Only the lines below between the ones containing "condition holds. -/" and "theorem State.alignment_fault_iff (s", inclusive, are to be reproduced, each exactly as it stands.
BEGIN Material for the task
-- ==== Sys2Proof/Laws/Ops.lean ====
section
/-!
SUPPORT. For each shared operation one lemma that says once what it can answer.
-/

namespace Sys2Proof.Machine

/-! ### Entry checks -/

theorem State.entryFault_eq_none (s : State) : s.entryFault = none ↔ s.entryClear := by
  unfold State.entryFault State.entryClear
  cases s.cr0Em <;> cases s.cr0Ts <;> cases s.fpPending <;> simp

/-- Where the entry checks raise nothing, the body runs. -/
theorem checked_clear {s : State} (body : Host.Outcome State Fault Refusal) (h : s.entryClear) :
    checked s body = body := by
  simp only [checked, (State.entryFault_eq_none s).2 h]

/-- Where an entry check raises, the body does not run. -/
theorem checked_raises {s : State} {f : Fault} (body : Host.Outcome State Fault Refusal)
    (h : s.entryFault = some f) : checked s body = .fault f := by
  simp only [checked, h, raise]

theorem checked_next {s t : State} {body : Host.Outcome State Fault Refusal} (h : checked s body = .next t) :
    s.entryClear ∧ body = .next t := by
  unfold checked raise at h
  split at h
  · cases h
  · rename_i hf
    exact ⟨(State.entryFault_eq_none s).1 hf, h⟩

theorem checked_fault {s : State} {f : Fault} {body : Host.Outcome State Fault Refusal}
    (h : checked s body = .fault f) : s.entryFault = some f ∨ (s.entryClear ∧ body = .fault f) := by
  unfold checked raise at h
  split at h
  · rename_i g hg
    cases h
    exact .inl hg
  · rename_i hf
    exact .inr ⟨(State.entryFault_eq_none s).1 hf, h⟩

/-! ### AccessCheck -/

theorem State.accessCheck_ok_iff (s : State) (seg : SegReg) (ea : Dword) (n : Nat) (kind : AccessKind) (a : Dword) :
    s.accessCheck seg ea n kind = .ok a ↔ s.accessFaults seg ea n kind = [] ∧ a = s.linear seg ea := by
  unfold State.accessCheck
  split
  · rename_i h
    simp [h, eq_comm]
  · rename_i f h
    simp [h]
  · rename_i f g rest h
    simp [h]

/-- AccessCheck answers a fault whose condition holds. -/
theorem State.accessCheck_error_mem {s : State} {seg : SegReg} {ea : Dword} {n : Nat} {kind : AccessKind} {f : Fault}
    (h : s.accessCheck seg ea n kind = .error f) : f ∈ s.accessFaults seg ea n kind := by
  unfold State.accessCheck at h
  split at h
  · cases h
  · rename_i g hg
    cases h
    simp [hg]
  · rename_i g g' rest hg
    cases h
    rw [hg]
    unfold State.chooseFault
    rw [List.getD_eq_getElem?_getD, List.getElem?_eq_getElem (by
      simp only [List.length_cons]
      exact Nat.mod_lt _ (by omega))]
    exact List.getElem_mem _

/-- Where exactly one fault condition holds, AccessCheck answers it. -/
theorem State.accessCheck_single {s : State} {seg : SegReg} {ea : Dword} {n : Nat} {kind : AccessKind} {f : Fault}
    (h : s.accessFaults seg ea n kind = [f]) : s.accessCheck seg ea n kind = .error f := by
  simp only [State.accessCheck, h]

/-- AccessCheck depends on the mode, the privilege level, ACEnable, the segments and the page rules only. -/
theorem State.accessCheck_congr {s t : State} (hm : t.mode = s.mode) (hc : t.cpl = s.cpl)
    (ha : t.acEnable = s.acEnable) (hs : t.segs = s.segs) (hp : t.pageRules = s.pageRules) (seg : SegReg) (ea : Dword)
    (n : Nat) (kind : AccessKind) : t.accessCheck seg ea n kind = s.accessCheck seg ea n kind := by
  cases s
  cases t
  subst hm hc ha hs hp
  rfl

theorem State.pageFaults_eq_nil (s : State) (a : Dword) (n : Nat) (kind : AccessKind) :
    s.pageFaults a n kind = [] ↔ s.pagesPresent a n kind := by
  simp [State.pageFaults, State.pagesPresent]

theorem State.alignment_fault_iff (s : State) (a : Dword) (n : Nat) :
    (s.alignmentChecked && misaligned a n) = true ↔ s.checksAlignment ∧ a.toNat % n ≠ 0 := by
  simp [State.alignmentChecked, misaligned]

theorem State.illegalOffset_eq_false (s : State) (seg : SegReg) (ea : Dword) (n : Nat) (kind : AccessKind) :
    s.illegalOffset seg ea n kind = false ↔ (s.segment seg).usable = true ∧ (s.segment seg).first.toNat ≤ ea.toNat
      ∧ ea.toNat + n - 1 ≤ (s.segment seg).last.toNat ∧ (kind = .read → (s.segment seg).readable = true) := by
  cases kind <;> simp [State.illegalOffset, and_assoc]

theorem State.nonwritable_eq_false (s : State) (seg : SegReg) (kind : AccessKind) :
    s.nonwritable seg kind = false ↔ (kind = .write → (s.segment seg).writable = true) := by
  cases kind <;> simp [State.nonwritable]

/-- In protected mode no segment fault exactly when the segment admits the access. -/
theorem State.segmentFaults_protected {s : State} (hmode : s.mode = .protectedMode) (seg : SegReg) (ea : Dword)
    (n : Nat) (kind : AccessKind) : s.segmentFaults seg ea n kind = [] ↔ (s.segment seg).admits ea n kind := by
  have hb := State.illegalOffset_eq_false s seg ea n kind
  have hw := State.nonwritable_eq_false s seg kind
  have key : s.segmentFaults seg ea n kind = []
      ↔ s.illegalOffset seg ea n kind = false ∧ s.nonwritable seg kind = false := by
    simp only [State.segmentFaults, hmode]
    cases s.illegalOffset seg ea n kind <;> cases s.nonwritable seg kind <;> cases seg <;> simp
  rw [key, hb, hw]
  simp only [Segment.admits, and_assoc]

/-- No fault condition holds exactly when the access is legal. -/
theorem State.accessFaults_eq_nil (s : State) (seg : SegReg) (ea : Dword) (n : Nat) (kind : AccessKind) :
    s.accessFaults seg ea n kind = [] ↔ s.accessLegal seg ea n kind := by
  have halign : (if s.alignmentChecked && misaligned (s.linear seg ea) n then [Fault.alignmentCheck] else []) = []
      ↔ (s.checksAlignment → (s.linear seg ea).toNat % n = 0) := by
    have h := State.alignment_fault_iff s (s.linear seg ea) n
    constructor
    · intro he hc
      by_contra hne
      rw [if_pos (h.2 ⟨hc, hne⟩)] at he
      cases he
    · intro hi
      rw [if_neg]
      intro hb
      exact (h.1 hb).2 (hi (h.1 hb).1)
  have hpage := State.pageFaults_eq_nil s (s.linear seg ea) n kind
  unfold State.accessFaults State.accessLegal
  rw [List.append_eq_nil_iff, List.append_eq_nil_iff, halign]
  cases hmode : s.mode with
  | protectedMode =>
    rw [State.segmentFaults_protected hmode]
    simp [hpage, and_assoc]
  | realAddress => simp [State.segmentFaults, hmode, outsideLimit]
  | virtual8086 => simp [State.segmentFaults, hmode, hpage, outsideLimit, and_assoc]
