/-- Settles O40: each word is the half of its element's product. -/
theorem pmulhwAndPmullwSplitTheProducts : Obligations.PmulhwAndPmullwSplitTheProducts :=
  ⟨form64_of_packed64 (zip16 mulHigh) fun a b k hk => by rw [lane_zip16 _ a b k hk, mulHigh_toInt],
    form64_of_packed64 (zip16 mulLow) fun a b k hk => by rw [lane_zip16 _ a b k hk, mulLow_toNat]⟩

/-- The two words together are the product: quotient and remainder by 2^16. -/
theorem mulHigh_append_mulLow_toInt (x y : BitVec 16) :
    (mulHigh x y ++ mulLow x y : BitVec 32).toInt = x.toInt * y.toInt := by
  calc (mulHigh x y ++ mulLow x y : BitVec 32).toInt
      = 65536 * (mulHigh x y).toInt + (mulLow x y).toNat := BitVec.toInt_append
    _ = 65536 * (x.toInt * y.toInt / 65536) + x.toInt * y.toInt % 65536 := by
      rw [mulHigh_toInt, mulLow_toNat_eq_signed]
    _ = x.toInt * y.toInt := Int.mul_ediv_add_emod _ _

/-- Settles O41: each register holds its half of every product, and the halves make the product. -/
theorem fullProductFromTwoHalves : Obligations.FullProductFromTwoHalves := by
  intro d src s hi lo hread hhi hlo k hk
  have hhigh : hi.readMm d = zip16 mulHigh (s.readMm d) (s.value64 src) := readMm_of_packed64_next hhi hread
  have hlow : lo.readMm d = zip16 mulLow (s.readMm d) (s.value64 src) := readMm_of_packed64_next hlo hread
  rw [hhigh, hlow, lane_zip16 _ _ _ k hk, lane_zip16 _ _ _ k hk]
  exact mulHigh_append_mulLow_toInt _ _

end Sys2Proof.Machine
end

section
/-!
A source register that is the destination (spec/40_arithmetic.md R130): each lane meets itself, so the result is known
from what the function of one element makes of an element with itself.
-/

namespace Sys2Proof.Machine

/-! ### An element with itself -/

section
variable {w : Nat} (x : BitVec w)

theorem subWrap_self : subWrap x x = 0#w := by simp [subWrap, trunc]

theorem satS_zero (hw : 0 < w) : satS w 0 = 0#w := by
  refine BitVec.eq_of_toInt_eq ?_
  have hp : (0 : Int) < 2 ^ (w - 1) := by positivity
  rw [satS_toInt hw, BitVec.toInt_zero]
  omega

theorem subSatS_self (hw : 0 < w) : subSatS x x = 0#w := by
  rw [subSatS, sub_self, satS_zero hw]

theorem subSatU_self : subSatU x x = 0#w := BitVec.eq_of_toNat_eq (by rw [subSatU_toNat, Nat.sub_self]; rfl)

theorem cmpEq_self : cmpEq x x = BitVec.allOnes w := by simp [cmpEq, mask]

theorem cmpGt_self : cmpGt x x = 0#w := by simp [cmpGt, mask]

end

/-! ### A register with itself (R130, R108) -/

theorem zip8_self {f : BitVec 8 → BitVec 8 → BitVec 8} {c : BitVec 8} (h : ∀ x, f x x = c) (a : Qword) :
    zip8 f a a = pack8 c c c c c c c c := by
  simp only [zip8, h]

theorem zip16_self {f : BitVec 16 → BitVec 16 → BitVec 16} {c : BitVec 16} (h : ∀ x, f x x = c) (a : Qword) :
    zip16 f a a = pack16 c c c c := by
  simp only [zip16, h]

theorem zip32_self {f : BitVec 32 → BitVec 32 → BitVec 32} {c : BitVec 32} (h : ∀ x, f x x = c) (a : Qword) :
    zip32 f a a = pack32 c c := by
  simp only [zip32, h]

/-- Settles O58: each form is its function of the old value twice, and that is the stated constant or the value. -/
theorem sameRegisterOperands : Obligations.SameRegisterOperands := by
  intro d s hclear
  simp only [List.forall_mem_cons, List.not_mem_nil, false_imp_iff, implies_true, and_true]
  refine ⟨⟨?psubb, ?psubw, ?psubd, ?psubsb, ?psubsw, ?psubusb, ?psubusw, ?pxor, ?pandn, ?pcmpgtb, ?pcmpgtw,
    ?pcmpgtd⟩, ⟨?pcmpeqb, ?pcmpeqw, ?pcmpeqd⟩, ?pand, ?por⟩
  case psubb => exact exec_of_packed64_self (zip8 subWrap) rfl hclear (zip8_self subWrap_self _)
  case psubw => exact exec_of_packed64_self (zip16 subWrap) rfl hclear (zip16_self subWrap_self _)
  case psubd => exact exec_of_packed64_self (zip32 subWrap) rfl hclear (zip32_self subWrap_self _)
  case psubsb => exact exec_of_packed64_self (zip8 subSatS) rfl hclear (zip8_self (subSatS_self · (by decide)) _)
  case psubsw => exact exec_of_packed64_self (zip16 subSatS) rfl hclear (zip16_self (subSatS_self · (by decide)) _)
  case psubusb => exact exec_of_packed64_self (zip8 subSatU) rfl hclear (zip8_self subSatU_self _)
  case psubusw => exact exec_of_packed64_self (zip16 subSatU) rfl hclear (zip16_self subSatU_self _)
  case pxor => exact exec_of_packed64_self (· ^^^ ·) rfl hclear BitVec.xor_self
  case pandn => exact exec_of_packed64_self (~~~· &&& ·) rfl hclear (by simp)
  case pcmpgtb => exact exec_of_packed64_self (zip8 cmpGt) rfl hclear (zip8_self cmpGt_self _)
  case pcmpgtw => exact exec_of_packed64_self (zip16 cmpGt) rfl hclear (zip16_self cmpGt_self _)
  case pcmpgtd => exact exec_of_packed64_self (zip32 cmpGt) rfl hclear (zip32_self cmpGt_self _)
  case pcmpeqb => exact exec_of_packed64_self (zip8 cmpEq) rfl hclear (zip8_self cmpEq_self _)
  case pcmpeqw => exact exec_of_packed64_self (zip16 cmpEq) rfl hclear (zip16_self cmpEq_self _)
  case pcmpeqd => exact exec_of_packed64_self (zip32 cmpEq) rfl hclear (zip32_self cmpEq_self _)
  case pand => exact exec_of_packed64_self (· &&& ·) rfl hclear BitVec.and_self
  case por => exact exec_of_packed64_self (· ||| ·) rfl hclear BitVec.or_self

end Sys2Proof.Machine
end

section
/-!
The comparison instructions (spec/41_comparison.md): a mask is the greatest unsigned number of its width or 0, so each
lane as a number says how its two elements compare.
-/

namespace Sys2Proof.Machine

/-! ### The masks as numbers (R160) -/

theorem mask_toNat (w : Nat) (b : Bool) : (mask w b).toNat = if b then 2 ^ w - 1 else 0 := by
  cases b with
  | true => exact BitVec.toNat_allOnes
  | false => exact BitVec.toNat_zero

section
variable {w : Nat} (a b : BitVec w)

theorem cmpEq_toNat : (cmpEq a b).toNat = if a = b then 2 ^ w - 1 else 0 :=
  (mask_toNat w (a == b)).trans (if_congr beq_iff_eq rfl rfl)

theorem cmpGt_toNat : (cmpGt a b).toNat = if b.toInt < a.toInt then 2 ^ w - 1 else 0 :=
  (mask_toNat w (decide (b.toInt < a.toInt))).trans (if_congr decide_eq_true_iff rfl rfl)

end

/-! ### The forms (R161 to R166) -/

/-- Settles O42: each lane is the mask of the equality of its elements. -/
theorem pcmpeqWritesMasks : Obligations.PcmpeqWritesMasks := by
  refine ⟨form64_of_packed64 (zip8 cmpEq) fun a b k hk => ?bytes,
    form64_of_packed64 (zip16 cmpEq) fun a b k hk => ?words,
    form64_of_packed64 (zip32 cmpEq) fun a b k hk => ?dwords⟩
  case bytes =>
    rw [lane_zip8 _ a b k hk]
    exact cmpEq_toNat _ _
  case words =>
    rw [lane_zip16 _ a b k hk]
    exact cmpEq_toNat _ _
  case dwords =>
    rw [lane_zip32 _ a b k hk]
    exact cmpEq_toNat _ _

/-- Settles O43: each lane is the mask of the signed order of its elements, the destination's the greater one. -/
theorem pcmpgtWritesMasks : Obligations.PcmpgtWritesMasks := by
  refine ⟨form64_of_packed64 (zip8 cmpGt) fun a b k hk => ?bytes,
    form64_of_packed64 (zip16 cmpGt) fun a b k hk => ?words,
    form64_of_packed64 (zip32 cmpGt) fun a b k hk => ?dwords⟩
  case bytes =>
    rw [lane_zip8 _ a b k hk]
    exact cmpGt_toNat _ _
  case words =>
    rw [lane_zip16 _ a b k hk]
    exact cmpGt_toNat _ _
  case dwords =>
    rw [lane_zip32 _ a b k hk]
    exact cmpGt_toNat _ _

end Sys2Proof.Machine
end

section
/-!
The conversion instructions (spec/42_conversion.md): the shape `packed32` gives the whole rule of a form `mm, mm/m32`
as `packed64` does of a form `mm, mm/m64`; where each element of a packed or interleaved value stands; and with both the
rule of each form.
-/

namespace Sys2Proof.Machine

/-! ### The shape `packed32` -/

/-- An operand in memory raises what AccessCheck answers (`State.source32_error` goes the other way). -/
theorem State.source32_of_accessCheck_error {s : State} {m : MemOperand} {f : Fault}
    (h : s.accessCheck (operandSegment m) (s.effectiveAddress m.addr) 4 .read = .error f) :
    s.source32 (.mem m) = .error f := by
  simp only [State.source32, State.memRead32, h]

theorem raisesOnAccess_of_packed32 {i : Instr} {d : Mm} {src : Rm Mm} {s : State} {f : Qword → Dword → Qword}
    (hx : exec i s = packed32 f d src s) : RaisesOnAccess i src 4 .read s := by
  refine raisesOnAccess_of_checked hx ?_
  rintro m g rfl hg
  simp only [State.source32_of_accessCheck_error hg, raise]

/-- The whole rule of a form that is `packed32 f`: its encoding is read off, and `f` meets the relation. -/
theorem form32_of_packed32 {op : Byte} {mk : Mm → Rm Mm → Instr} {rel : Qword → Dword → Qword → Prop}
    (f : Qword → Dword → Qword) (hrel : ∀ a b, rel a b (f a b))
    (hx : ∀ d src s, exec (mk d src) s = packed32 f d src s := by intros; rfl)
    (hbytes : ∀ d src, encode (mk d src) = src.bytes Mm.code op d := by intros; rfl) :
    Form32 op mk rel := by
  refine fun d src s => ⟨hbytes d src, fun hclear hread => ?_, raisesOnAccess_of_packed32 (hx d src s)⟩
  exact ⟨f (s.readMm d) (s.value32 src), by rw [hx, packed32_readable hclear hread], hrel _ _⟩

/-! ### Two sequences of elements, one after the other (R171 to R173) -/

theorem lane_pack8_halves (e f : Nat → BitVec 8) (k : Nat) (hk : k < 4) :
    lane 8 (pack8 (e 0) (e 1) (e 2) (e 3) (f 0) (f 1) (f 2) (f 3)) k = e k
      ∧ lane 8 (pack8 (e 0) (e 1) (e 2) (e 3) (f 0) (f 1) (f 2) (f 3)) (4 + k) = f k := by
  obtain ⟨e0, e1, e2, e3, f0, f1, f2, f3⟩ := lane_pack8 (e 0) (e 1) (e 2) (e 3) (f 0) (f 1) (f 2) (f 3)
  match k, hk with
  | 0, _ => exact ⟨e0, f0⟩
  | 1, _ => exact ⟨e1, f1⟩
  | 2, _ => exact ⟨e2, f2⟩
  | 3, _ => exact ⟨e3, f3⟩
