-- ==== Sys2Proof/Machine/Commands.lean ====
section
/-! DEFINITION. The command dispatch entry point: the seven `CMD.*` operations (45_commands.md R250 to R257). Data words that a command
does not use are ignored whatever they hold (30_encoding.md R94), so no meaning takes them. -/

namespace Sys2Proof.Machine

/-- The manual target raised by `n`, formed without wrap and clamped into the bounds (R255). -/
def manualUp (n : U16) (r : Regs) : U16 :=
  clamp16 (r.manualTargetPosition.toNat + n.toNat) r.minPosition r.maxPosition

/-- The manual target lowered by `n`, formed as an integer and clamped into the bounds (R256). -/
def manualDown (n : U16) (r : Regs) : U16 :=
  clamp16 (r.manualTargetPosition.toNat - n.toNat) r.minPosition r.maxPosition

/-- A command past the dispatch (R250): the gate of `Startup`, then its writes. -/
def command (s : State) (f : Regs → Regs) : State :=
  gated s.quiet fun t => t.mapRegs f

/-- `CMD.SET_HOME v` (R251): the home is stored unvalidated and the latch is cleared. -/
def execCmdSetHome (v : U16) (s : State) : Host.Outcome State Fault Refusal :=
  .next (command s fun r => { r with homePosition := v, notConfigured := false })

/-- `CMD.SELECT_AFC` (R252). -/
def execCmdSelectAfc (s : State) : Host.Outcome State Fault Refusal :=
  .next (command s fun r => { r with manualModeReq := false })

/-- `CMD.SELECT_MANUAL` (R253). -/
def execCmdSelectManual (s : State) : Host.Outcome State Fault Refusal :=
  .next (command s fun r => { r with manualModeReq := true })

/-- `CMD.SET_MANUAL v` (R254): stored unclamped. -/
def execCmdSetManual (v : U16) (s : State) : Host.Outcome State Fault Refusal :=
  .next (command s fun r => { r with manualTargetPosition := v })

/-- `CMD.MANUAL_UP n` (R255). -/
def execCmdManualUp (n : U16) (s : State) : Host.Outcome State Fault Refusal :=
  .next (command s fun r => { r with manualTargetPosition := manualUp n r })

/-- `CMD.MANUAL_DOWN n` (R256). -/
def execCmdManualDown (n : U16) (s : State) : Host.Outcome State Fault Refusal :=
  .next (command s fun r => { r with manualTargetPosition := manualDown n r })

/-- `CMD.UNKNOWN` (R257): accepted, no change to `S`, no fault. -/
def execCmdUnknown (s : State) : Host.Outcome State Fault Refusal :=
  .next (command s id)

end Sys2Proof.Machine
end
END Material for the task
### [Worked solution]
/-- AccessCheck answers a fault whose condition holds. -/
theorem State.accessCheck_error_mem {s : State} {seg : SegReg} {ea : Dword} {n : Nat} {kind : AccessKind} {f : Fault}
    (h : s.accessCheck seg ea n kind = .error f) : f ∈ s.accessFaults seg ea n kind := by
  unfold State.accessCheck at h
  split at h
  · cases h
  · rename_i g hg
    cases h
    simp [hg]
  · rename_i g g' rest hg
    cases h
    rw [hg]
    unfold State.chooseFault
    rw [List.getD_eq_getElem?_getD, List.getElem?_eq_getElem (by
      simp only [List.length_cons]
      exact Nat.mod_lt _ (by omega))]
    exact List.getElem_mem _

/-- Where exactly one fault condition holds, AccessCheck answers it. -/
theorem State.accessCheck_single {s : State} {seg : SegReg} {ea : Dword} {n : Nat} {kind : AccessKind} {f : Fault}
    (h : s.accessFaults seg ea n kind = [f]) : s.accessCheck seg ea n kind = .error f := by
  simp only [State.accessCheck, h]

/-- AccessCheck depends on the mode, the privilege level, ACEnable, the segments and the page rules only. -/
theorem State.accessCheck_congr {s t : State} (hm : t.mode = s.mode) (hc : t.cpl = s.cpl)
    (ha : t.acEnable = s.acEnable) (hs : t.segs = s.segs) (hp : t.pageRules = s.pageRules) (seg : SegReg) (ea : Dword)
    (n : Nat) (kind : AccessKind) : t.accessCheck seg ea n kind = s.accessCheck seg ea n kind := by
  cases s
  cases t
  subst hm hc ha hs hp
  rfl

theorem State.pageFaults_eq_nil (s : State) (a : Dword) (n : Nat) (kind : AccessKind) :
    s.pageFaults a n kind = [] ↔ s.pagesPresent a n kind := by
  simp [State.pageFaults, State.pagesPresent]

theorem State.alignment_fault_iff (s : State) (a : Dword) (n : Nat) :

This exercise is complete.